__REQUIREMENT__: The entries that follow include a run beginning at the line with "LDS (spec/13 R262, R260). -/" and ending at the line with "def execLdpk (k"; restate that run word for word and leave the rest out.

╭─ SOURCE DATA

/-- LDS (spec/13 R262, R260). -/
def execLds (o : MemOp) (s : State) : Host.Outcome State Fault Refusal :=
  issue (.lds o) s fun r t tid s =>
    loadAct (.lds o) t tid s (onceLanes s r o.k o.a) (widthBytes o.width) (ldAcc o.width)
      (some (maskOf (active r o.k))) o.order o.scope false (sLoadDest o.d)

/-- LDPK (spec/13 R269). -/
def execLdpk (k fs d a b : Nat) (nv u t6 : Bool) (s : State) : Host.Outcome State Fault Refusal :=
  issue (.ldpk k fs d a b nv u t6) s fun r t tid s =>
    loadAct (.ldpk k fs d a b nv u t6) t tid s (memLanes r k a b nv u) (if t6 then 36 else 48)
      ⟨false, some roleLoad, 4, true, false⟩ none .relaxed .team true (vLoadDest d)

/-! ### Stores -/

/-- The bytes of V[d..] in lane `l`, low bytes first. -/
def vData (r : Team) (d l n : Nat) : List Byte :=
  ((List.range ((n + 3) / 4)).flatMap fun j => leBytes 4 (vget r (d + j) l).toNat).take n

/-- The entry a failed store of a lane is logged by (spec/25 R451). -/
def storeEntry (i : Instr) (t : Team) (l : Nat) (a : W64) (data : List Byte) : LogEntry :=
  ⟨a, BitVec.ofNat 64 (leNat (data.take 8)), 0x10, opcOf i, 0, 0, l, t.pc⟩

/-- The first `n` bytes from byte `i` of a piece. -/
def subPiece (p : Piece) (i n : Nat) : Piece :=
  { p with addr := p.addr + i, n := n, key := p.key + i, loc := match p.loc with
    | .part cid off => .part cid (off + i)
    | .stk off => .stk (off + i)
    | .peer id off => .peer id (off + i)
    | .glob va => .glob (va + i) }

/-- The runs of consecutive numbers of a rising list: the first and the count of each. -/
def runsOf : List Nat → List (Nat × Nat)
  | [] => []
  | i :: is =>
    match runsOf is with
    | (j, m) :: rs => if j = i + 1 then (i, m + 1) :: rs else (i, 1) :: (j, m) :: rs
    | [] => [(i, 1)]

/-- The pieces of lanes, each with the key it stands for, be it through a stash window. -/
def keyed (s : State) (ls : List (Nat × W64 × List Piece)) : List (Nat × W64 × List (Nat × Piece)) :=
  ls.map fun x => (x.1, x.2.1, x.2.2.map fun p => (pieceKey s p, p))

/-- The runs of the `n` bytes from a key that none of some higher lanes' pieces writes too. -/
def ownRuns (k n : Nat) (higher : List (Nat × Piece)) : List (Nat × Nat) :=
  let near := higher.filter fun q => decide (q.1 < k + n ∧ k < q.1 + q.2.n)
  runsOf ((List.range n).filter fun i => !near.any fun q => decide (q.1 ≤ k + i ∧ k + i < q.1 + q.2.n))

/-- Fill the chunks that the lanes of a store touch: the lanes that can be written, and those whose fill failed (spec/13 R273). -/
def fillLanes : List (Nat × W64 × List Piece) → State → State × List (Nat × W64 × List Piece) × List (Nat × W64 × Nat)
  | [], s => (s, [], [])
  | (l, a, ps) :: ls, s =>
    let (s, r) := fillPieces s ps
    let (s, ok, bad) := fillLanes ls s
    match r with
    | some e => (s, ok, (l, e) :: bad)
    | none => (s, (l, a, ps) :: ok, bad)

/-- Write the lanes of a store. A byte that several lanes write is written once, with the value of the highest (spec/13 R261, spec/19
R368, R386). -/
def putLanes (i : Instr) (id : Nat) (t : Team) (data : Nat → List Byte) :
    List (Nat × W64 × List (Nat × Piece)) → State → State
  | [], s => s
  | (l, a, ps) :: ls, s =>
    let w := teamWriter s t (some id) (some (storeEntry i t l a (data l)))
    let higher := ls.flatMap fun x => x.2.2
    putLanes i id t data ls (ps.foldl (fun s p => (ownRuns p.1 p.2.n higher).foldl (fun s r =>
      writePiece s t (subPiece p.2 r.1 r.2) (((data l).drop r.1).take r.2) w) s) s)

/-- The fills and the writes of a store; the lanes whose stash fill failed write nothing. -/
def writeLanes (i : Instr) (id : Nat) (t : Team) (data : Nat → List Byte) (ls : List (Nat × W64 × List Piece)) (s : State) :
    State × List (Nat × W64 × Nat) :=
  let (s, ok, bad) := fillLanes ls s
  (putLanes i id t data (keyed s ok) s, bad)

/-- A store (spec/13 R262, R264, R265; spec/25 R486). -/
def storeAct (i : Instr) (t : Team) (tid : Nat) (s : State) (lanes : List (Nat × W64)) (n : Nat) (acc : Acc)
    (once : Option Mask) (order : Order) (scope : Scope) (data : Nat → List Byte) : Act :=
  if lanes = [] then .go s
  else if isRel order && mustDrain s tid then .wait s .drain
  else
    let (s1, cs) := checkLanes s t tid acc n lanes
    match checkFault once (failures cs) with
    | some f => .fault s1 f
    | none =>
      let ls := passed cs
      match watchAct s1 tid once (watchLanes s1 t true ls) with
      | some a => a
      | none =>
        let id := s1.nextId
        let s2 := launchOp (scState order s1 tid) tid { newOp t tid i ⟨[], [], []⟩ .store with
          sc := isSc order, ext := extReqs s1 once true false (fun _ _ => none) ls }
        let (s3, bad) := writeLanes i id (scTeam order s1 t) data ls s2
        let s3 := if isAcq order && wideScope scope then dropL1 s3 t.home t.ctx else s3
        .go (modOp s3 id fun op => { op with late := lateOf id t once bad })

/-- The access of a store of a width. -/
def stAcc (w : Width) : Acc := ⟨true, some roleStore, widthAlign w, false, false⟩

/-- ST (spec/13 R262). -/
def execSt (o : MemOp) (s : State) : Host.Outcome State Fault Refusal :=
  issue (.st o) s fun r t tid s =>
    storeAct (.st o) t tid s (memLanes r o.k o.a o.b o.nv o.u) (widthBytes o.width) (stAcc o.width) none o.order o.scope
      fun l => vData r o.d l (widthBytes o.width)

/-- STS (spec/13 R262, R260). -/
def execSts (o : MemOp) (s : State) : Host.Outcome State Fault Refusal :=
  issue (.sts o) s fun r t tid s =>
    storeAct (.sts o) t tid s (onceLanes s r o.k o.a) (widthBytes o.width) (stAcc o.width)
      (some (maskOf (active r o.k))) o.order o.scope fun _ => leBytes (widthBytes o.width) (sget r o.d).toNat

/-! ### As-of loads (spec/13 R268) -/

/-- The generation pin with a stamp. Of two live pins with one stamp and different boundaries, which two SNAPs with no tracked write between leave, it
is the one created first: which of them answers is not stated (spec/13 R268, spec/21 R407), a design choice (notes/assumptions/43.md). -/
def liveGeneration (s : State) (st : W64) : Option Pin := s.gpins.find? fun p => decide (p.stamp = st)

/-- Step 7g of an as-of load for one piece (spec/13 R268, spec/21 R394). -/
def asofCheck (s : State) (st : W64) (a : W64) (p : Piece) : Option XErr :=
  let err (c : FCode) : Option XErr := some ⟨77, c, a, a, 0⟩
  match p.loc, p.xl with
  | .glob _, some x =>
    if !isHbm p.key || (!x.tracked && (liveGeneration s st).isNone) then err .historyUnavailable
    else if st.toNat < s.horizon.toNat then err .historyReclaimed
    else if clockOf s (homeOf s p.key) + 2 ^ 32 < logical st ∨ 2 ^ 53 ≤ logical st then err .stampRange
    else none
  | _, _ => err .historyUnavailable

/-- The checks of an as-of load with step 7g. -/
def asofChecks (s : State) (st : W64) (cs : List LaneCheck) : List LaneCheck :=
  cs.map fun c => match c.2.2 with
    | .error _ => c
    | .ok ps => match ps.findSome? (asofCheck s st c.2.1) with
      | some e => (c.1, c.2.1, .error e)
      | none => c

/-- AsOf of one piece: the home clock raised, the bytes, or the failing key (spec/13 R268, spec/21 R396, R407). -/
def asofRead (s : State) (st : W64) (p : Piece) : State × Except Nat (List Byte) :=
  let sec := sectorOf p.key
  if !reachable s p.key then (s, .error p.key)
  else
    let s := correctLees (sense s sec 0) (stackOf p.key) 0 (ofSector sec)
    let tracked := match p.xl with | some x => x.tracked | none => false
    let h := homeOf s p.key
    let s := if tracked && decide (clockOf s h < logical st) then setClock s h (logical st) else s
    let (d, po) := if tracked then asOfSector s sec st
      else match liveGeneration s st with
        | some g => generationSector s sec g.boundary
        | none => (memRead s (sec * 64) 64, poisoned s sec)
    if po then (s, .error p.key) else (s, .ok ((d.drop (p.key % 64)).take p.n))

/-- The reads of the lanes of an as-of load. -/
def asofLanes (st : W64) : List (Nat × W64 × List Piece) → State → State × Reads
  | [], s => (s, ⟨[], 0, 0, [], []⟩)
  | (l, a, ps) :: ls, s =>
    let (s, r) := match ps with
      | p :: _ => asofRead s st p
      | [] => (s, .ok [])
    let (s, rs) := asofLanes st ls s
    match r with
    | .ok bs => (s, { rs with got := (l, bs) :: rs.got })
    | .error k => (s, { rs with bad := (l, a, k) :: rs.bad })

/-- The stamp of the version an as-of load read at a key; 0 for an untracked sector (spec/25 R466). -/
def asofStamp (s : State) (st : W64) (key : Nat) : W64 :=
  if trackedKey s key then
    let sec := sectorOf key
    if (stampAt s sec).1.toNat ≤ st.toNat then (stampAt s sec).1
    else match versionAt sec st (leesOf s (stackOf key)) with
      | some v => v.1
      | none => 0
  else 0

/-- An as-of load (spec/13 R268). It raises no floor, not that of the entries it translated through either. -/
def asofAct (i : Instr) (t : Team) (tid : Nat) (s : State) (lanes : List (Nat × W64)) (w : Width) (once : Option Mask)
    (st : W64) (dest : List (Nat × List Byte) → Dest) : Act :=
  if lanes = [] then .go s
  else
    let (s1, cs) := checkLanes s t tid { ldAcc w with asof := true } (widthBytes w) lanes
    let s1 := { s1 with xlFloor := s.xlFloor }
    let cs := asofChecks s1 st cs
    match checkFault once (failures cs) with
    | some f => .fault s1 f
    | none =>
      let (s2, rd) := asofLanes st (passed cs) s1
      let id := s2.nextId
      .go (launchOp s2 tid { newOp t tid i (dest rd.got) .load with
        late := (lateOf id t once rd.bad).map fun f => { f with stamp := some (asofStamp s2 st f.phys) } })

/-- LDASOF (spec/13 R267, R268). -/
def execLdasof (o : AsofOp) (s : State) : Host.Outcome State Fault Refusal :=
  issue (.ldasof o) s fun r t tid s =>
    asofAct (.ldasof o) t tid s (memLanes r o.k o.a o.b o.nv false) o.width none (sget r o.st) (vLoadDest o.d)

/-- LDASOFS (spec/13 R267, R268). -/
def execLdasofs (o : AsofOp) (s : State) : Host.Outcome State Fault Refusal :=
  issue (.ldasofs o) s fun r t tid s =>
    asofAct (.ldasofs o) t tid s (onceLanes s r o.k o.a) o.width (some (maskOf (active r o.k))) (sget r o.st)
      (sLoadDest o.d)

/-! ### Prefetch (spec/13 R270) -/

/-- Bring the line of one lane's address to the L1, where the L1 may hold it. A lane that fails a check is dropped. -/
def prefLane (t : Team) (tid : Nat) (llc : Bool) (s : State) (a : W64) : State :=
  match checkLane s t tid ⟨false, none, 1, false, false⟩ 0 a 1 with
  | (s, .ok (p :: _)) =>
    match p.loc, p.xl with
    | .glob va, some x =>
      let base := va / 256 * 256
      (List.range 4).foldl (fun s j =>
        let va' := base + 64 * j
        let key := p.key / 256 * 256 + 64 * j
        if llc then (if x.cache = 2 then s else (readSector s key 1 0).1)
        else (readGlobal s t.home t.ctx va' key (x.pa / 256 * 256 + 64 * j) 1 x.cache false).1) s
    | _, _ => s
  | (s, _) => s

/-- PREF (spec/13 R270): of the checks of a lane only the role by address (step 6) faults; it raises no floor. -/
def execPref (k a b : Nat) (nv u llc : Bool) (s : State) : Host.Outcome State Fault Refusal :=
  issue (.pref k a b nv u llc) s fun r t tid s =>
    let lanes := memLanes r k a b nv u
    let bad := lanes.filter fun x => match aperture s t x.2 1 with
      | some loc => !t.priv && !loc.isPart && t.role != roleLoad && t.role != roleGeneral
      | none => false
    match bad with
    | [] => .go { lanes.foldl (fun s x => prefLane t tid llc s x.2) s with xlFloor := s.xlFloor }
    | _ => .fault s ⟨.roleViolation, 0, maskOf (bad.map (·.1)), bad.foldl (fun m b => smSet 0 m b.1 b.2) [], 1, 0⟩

╰─
╭─ SOURCE DATA

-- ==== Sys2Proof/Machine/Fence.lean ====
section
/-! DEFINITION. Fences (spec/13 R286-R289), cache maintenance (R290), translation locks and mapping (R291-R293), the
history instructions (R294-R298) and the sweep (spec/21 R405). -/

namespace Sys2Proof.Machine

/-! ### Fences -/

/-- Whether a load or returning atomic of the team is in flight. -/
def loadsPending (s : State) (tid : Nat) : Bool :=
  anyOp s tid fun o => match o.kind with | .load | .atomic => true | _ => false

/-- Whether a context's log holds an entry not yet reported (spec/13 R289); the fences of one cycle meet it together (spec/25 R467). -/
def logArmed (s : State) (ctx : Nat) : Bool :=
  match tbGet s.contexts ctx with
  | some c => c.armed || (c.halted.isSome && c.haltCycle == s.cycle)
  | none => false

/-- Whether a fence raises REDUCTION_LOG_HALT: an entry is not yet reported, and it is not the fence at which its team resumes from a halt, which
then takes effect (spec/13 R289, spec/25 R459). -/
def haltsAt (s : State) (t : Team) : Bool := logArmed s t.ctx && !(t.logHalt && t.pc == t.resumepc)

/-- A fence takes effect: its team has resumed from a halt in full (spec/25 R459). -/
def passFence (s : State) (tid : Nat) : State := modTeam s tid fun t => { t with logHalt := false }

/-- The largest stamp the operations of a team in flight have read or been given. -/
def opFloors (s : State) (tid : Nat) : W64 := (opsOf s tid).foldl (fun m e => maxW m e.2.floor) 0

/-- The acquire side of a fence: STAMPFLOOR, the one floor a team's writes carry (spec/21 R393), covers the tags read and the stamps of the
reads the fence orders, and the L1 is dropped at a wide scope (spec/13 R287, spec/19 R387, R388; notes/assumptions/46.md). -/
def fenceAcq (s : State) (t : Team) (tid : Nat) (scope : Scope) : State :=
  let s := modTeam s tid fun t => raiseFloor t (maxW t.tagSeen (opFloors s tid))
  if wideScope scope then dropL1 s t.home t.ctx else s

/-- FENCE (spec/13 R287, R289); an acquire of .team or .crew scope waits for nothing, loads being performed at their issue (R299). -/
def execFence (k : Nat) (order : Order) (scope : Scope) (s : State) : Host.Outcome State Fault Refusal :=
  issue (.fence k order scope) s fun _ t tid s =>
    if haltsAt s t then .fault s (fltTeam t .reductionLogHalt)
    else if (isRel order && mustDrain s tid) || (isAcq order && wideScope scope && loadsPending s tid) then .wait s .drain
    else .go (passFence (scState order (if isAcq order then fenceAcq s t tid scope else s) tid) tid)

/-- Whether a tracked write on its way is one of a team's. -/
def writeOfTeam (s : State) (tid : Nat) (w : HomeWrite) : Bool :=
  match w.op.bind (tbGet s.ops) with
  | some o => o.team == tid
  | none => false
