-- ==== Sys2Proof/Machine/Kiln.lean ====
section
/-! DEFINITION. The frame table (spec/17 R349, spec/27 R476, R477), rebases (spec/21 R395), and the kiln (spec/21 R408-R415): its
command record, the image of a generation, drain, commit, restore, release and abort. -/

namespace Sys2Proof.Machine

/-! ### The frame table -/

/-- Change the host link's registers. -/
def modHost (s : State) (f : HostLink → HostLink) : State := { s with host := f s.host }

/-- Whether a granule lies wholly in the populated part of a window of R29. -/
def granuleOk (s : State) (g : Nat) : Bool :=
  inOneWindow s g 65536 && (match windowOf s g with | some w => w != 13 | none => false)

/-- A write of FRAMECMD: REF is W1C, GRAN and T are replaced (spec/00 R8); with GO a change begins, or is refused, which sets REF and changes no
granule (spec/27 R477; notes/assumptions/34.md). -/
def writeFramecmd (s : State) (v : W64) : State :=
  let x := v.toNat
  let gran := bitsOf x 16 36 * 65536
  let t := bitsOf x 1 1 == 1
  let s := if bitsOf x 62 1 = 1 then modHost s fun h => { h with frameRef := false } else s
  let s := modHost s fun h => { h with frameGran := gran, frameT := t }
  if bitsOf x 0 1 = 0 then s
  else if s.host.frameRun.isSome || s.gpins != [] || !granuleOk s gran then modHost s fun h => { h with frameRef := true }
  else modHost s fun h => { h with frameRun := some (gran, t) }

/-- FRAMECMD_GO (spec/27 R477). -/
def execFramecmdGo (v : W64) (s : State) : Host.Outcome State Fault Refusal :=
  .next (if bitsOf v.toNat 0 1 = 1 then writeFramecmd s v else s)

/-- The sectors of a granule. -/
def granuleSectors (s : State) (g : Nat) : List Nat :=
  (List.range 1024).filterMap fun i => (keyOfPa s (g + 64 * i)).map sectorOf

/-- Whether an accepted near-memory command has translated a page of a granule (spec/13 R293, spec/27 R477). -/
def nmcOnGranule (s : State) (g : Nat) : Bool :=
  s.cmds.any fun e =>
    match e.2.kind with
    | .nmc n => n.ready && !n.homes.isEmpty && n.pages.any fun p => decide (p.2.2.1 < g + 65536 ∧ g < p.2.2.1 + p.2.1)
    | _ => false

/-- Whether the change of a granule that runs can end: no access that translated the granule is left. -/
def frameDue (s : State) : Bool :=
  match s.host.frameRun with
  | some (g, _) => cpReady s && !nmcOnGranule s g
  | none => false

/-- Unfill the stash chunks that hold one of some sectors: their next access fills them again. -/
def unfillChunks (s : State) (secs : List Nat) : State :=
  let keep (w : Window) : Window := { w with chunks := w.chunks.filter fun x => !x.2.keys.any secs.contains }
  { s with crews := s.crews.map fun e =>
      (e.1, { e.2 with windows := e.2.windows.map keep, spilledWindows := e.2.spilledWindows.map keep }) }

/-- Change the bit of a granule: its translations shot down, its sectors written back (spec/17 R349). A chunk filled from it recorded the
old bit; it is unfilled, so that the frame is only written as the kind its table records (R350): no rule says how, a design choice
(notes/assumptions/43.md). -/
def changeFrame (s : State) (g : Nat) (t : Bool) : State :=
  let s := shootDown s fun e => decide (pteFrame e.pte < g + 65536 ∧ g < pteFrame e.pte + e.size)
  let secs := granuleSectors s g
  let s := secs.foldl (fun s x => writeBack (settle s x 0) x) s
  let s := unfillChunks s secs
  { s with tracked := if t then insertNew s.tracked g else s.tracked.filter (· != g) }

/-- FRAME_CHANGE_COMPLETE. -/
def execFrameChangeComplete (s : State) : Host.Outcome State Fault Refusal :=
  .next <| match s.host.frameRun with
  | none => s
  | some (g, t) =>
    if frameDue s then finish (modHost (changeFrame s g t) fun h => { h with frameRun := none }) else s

╰─

__TASK ANSWER__:
/-- LDS (spec/13 R262, R260). -/
def execLds (o : MemOp) (s : State) : Host.Outcome State Fault Refusal :=
  issue (.lds o) s fun r t tid s =>
    loadAct (.lds o) t tid s (onceLanes s r o.k o.a) (widthBytes o.width) (ldAcc o.width)
      (some (maskOf (active r o.k))) o.order o.scope false (sLoadDest o.d)

/-- LDPK (spec/13 R269). -/
def execLdpk (k fs d a b : Nat) (nv u t6 : Bool) (s : State) : Host.Outcome State Fault Refusal :=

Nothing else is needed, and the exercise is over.